[WHAT TO WORK ON]:
Your output should be the line with "let can := if" plus all following lines to the end of the records, exactly as written and nothing more.

[Saved data entries]:
[Start of section]
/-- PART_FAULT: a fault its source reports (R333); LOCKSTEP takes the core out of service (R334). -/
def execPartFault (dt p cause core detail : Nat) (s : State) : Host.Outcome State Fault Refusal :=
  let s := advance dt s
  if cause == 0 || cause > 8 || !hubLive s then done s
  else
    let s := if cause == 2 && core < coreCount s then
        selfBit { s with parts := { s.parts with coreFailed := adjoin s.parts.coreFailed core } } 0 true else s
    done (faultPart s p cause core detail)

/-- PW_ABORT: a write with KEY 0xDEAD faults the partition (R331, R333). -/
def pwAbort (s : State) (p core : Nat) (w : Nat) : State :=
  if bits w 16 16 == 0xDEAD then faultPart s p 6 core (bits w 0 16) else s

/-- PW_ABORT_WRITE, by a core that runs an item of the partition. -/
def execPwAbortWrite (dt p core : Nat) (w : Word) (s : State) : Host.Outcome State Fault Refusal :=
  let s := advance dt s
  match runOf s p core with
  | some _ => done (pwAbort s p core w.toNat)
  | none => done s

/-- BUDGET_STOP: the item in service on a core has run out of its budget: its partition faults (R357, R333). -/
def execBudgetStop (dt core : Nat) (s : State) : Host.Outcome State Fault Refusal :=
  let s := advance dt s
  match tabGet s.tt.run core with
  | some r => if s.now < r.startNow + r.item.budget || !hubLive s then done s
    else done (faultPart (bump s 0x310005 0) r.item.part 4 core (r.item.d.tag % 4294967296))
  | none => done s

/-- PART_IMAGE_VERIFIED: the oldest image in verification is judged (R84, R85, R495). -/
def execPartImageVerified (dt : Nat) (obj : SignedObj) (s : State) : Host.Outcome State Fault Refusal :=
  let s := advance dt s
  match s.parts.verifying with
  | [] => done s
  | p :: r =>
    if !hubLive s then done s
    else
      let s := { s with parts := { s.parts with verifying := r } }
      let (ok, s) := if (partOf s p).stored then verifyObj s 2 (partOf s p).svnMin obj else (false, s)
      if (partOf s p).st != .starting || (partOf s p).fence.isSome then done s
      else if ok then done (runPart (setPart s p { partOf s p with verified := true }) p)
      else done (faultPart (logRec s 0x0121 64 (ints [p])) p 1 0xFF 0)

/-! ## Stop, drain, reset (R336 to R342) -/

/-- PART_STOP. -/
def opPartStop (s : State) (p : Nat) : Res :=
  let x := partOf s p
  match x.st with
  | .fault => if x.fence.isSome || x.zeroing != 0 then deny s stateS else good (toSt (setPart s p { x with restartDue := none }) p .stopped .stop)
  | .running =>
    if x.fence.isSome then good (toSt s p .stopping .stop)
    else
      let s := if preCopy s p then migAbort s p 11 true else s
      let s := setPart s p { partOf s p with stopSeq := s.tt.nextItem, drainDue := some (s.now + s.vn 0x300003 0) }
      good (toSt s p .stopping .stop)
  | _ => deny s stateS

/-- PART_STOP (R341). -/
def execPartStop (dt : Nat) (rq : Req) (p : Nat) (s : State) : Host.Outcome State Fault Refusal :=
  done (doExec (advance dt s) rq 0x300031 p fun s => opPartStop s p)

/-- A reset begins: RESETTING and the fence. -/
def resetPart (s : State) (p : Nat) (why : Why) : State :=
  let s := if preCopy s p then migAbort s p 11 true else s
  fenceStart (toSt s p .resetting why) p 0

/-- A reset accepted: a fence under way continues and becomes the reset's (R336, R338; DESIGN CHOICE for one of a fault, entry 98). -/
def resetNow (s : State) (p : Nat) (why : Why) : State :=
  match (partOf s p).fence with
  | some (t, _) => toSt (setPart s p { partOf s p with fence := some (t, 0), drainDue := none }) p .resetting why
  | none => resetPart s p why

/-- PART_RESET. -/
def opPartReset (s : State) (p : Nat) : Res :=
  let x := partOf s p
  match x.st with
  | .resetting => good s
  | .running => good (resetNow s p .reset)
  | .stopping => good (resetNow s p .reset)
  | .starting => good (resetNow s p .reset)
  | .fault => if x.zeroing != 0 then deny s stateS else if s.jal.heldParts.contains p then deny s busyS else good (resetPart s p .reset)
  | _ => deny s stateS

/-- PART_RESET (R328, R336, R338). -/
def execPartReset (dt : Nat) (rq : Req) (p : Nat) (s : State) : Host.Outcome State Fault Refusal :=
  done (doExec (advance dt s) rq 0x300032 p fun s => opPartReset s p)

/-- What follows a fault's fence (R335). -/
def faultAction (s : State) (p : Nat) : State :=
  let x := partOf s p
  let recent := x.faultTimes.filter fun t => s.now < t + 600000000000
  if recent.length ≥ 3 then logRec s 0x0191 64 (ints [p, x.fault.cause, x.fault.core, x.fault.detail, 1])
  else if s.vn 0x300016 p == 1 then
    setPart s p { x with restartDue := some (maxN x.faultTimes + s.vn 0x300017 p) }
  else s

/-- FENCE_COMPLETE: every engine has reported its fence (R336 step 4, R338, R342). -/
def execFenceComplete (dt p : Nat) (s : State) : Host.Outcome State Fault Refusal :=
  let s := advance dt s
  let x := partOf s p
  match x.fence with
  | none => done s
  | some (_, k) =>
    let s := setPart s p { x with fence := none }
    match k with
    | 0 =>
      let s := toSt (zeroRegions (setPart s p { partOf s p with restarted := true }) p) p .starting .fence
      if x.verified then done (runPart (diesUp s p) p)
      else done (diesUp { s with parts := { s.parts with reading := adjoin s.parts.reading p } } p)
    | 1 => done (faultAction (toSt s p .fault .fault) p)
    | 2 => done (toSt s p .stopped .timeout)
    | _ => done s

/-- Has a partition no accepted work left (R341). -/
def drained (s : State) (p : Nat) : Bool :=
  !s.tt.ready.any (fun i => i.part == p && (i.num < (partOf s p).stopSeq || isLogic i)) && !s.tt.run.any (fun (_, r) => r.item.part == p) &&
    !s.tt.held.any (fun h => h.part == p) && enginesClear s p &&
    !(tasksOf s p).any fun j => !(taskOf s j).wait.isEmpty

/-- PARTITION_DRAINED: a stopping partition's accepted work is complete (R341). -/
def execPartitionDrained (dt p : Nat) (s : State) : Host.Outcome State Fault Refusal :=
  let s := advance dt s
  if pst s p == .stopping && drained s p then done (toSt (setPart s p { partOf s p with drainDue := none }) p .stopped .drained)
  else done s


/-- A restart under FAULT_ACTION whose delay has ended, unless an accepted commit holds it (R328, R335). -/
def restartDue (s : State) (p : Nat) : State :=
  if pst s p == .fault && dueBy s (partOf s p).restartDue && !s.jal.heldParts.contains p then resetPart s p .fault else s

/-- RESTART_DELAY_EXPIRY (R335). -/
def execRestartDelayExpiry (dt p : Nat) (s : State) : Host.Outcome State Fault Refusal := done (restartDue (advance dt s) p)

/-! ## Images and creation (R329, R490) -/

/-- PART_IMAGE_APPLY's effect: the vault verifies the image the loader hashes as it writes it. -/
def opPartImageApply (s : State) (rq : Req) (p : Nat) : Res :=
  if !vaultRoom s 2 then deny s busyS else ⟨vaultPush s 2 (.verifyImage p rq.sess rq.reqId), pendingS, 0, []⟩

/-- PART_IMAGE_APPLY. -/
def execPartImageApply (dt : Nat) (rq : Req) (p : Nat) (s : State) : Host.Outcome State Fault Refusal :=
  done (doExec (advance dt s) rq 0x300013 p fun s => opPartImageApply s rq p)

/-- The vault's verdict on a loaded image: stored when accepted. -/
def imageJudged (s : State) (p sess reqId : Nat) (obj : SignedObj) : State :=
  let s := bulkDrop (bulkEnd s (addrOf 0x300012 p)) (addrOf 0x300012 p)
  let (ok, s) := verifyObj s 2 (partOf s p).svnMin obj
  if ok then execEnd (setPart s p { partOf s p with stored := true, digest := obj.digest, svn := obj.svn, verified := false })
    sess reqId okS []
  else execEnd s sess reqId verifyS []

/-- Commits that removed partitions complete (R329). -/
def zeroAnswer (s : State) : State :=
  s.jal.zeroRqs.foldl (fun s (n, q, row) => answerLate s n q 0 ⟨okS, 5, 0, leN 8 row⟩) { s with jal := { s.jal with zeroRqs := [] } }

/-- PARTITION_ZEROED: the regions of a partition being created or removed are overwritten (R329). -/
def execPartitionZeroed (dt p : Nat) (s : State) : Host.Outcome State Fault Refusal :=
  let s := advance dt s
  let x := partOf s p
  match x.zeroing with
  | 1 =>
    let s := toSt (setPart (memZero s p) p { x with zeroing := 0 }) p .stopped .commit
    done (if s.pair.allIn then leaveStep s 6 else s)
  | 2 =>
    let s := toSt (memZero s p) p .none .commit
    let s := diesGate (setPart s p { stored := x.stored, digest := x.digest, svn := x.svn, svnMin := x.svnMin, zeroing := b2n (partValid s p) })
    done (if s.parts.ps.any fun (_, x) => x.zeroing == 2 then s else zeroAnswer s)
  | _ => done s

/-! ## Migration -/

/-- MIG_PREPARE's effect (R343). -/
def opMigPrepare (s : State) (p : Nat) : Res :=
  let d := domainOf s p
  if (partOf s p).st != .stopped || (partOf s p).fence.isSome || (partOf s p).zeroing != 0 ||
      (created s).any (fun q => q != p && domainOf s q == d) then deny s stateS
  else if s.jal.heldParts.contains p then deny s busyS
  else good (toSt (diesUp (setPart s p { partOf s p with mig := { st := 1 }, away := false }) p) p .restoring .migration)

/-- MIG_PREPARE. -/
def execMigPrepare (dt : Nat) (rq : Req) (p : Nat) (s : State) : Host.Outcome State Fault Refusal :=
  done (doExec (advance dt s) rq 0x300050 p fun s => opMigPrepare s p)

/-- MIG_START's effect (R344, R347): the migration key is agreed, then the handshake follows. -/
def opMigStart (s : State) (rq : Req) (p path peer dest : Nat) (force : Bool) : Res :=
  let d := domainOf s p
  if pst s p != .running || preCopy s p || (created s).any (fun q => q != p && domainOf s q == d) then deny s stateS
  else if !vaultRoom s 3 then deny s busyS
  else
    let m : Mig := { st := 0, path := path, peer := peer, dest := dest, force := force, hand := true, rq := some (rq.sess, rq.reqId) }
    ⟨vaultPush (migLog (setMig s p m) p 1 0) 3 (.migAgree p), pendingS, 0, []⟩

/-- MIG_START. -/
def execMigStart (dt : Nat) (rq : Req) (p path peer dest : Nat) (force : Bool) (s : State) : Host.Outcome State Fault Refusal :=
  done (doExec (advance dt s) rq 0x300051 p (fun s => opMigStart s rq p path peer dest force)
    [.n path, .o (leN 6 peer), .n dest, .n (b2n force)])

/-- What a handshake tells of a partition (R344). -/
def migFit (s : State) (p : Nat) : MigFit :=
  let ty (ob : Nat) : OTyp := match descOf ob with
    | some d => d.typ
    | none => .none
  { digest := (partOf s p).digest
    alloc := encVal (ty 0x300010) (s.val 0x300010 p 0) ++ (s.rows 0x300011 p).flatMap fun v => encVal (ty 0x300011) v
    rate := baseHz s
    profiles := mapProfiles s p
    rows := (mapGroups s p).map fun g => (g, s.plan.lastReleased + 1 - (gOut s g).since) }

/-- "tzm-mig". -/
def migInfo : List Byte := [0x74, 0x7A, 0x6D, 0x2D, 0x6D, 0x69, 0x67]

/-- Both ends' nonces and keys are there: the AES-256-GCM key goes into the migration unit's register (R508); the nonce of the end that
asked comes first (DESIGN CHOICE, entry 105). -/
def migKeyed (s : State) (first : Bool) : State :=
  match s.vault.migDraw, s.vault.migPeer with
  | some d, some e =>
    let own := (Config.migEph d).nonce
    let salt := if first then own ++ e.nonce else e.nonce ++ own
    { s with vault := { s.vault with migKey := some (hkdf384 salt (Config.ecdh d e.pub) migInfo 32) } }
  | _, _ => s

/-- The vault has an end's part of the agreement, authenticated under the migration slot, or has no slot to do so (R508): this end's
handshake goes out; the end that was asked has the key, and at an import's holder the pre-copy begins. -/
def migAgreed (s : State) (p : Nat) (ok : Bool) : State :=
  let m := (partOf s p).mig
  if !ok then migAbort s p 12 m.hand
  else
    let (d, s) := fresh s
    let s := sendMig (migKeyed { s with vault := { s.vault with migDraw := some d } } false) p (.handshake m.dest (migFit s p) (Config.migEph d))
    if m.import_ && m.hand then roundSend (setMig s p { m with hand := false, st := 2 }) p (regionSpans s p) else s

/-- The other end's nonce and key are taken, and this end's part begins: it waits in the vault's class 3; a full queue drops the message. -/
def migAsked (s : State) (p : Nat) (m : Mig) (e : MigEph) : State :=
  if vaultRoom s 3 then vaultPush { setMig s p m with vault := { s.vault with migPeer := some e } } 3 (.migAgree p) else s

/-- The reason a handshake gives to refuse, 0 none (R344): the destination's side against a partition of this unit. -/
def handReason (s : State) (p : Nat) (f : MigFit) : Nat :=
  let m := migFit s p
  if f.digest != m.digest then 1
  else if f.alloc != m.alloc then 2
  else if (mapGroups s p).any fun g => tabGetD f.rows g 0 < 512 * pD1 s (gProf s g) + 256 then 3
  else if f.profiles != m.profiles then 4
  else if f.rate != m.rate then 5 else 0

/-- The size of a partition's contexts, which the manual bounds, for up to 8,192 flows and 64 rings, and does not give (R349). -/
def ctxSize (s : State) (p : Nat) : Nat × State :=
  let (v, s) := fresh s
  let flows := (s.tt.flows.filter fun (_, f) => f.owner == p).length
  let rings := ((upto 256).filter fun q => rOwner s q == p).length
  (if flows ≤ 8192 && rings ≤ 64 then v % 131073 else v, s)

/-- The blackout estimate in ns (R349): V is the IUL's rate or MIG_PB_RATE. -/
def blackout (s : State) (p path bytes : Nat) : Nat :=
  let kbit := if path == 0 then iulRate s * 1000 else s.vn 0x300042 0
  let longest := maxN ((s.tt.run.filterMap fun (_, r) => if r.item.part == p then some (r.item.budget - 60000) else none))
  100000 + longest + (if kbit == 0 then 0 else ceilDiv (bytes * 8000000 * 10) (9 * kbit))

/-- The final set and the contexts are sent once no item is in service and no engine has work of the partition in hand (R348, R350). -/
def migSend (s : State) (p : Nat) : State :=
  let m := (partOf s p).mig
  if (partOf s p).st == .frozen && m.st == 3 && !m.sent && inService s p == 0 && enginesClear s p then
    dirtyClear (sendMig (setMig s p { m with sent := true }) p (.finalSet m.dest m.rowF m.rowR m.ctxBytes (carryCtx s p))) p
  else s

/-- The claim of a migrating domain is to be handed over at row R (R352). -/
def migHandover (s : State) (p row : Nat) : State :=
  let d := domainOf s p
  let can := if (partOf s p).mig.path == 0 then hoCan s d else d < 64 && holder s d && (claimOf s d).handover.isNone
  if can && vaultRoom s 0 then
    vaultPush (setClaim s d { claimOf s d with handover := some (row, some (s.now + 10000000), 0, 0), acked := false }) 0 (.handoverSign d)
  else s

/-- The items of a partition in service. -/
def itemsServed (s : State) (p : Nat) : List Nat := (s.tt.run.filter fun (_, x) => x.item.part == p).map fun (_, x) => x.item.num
[End of section]
[RESPONSE BOX]:
  let can := if (partOf s p).mig.path == 0 then hoCan s d else d < 64 && holder s d && (claimOf s d).handover.isNone
  if can && vaultRoom s 0 then
    vaultPush (setClaim s d { claimOf s d with handover := some (row, some (s.now + 10000000), 0, 0), acked := false }) 0 (.handoverSign d)
  else s

/-- The items of a partition in service. -/
def itemsServed (s : State) (p : Nat) : List Nat := (s.tt.run.filter fun (_, x) => x.item.part == p).map fun (_, x) => x.item.num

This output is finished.